[Opening MATERIAL TO PROCESS section]

-- ==== Sys2Proof/Laws/State.lean ====
section
/-!
SUPPORT. What an update of one unit leaves of every other field of the state: one rewrite rule for each field.
-/

namespace Sys2Proof.Machine

/-- `modCtx` writes the table `ctxs` alone. -/
@[simp] theorem modCtx_other (s : State) (n : Nat) (f : Ctx → Ctx) :
    (modCtx s n f).cx = s.cx ∧ (modCtx s n f).av = s.av ∧ (modCtx s n f).due = s.due ∧
    (modCtx s n f).agenda = s.agenda ∧ (modCtx s n f).held = s.held ∧ (modCtx s n f).turns = s.turns ∧
    (modCtx s n f).fresh = s.fresh ∧ (modCtx s n f).seq = s.seq ∧ (modCtx s n f).mem = s.mem ∧
    (modCtx s n f).saved = s.saved ∧ (modCtx s n f).cores = s.cores ∧ (modCtx s n f).clusters = s.clusters ∧
    (modCtx s n f).anvils = s.anvils ∧ (modCtx s n f).dies = s.dies ∧ (modCtx s n f).home = s.home ∧
    (modCtx s n f).sliceTs = s.sliceTs ∧ (modCtx s n f).hostDir = s.hostDir ∧ (modCtx s n f).backInv = s.backInv ∧
    (modCtx s n f).poison = s.poison ∧ (modCtx s n f).latent = s.latent ∧ (modCtx s n f).latentL2 = s.latentL2 ∧
    (modCtx s n f).lineKey = s.lineKey ∧ (modCtx s n f).keys = s.keys ∧ (modCtx s n f).keyReqs = s.keyReqs ∧
    (modCtx s n f).resets = s.resets ∧ (modCtx s n f).eccLast = s.eccLast ∧ (modCtx s n f).scrub = s.scrub ∧
    (modCtx s n f).btsN = s.btsN ∧ (modCtx s n f).epoch = s.epoch ∧ (modCtx s n f).rebaseActive = s.rebaseActive ∧
    (modCtx s n f).rebaseCount = s.rebaseCount ∧ (modCtx s n f).rebaseAgain = s.rebaseAgain ∧
    (modCtx s n f).hts = s.hts ∧ (modCtx s n f).gtc = s.gtc ∧ (modCtx s n f).gtcRun = s.gtcRun ∧
    (modCtx s n f).ticks = s.ticks ∧ (modCtx s n f).slew = s.slew ∧ (modCtx s n f).gtcParent = s.gtcParent ∧
    (modCtx s n f).gtcEn = s.gtcEn ∧ (modCtx s n f).gtcLost = s.gtcLost ∧ (modCtx s n f).gtcSynced = s.gtcSynced ∧
    (modCtx s n f).gtcExchanges = s.gtcExchanges ∧ (modCtx s n f).syncSince = s.syncSince ∧
    (modCtx s n f).devst = s.devst ∧ (modCtx s n f).failsrc = s.failsrc ∧ (modCtx s n f).early = s.early ∧
    (modCtx s n f).stopped = s.stopped ∧ (modCtx s n f).devid = s.devid ∧ (modCtx s n f).incarnation = s.incarnation ∧
    (modCtx s n f).hbmLocal = s.hbmLocal ∧ (modCtx s n f).watts = s.watts ∧ (modCtx s n f).linkRate = s.linkRate ∧
    (modCtx s n f).linkWidth = s.linkWidth ∧ (modCtx s n f).atomics = s.atomics ∧ (modCtx s n f).badacc = s.badacc ∧
    (modCtx s n f).ctxsaveBase = s.ctxsaveBase ∧ (modCtx s n f).ctxsaveEn = s.ctxsaveEn ∧
    (modCtx s n f).asidroot = s.asidroot ∧ (modCtx s n f).tlbBusy = s.tlbBusy ∧ (modCtx s n f).tlbReq = s.tlbReq ∧
    (modCtx s n f).quota = s.quota ∧ (modCtx s n f).lease = s.lease ∧ (modCtx s n f).fwaddr = s.fwaddr ∧
    (modCtx s n f).fwlen = s.fwlen ∧ (modCtx s n f).fwBusy = s.fwBusy ∧ (modCtx s n f).fwResult = s.fwResult ∧
    (modCtx s n f).fwDigest = s.fwDigest ∧ (modCtx s n f).nonce = s.nonce ∧ (modCtx s n f).attBusy = s.attBusy ∧
    (modCtx s n f).attLen = s.attLen ∧ (modCtx s n f).report = s.report ∧ (modCtx s n f).evq = s.evq ∧
    (modCtx s n f).fsq = s.fsq ∧ (modCtx s n f).badreply = s.badreply ∧ (modCtx s n f).irqs = s.irqs ∧
    (modCtx s n f).hostRd = s.hostRd ∧ (modCtx s n f).hostUr = s.hostUr ∧ (modCtx s n f).aer = s.aer ∧
    (modCtx s n f).ras = s.ras ∧ (modCtx s n f).hdm = s.hdm ∧ (modCtx s n f).launchBuf = s.launchBuf ∧
    (modCtx s n f).launchDropped = s.launchDropped ∧ (modCtx s n f).launchMalformed = s.launchMalformed ∧
    (modCtx s n f).launchDemoted = s.launchDemoted ∧ (modCtx s n f).lastC0Launch = s.lastC0Launch ∧
    (modCtx s n f).groups = s.groups ∧ (modCtx s n f).faults = s.faults ∧ (modCtx s n f).ports = s.ports ∧
    (modCtx s n f).deadTimeout = s.deadTimeout ∧ (modCtx s n f).inboundEn = s.inboundEn ∧
    (modCtx s n f).inboundAsid = s.inboundAsid ∧ (modCtx s n f).routes = s.routes ∧ (modCtx s n f).tags = s.tags ∧
    (modCtx s n f).views = s.views ∧ (modCtx s n f).ceOps = s.ceOps ∧ (modCtx s n f).ceEarly = s.ceEarly ∧
    (modCtx s n f).cePast = s.cePast ∧ (modCtx s n f).ceDead = s.ceDead := by
  and_intros <;> rfl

[Closing MATERIAL TO PROCESS section]

TO DO:
Reproducing the whole listing above is not the task. Copy exactly only the lines from the one with "theorem modCtx_other (s" to the one with "(modCtx s n f).gtcEn", both kept.

SOLUTION FOR THIS PROBLEM:
@[simp] theorem modCtx_other (s : State) (n : Nat) (f : Ctx → Ctx) :
    (modCtx s n f).cx = s.cx ∧ (modCtx s n f).av = s.av ∧ (modCtx s n f).due = s.due ∧
    (modCtx s n f).agenda = s.agenda ∧ (modCtx s n f).held = s.held ∧ (modCtx s n f).turns = s.turns ∧
    (modCtx s n f).fresh = s.fresh ∧ (modCtx s n f).seq = s.seq ∧ (modCtx s n f).mem = s.mem ∧
    (modCtx s n f).saved = s.saved ∧ (modCtx s n f).cores = s.cores ∧ (modCtx s n f).clusters = s.clusters ∧
    (modCtx s n f).anvils = s.anvils ∧ (modCtx s n f).dies = s.dies ∧ (modCtx s n f).home = s.home ∧
    (modCtx s n f).sliceTs = s.sliceTs ∧ (modCtx s n f).hostDir = s.hostDir ∧ (modCtx s n f).backInv = s.backInv ∧
    (modCtx s n f).poison = s.poison ∧ (modCtx s n f).latent = s.latent ∧ (modCtx s n f).latentL2 = s.latentL2 ∧
    (modCtx s n f).lineKey = s.lineKey ∧ (modCtx s n f).keys = s.keys ∧ (modCtx s n f).keyReqs = s.keyReqs ∧
    (modCtx s n f).resets = s.resets ∧ (modCtx s n f).eccLast = s.eccLast ∧ (modCtx s n f).scrub = s.scrub ∧
    (modCtx s n f).btsN = s.btsN ∧ (modCtx s n f).epoch = s.epoch ∧ (modCtx s n f).rebaseActive = s.rebaseActive ∧
    (modCtx s n f).rebaseCount = s.rebaseCount ∧ (modCtx s n f).rebaseAgain = s.rebaseAgain ∧
    (modCtx s n f).hts = s.hts ∧ (modCtx s n f).gtc = s.gtc ∧ (modCtx s n f).gtcRun = s.gtcRun ∧
    (modCtx s n f).ticks = s.ticks ∧ (modCtx s n f).slew = s.slew ∧ (modCtx s n f).gtcParent = s.gtcParent ∧
    (modCtx s n f).gtcEn = s.gtcEn ∧ (modCtx s n f).gtcLost = s.gtcLost ∧ (modCtx s n f).gtcSynced = s.gtcSynced ∧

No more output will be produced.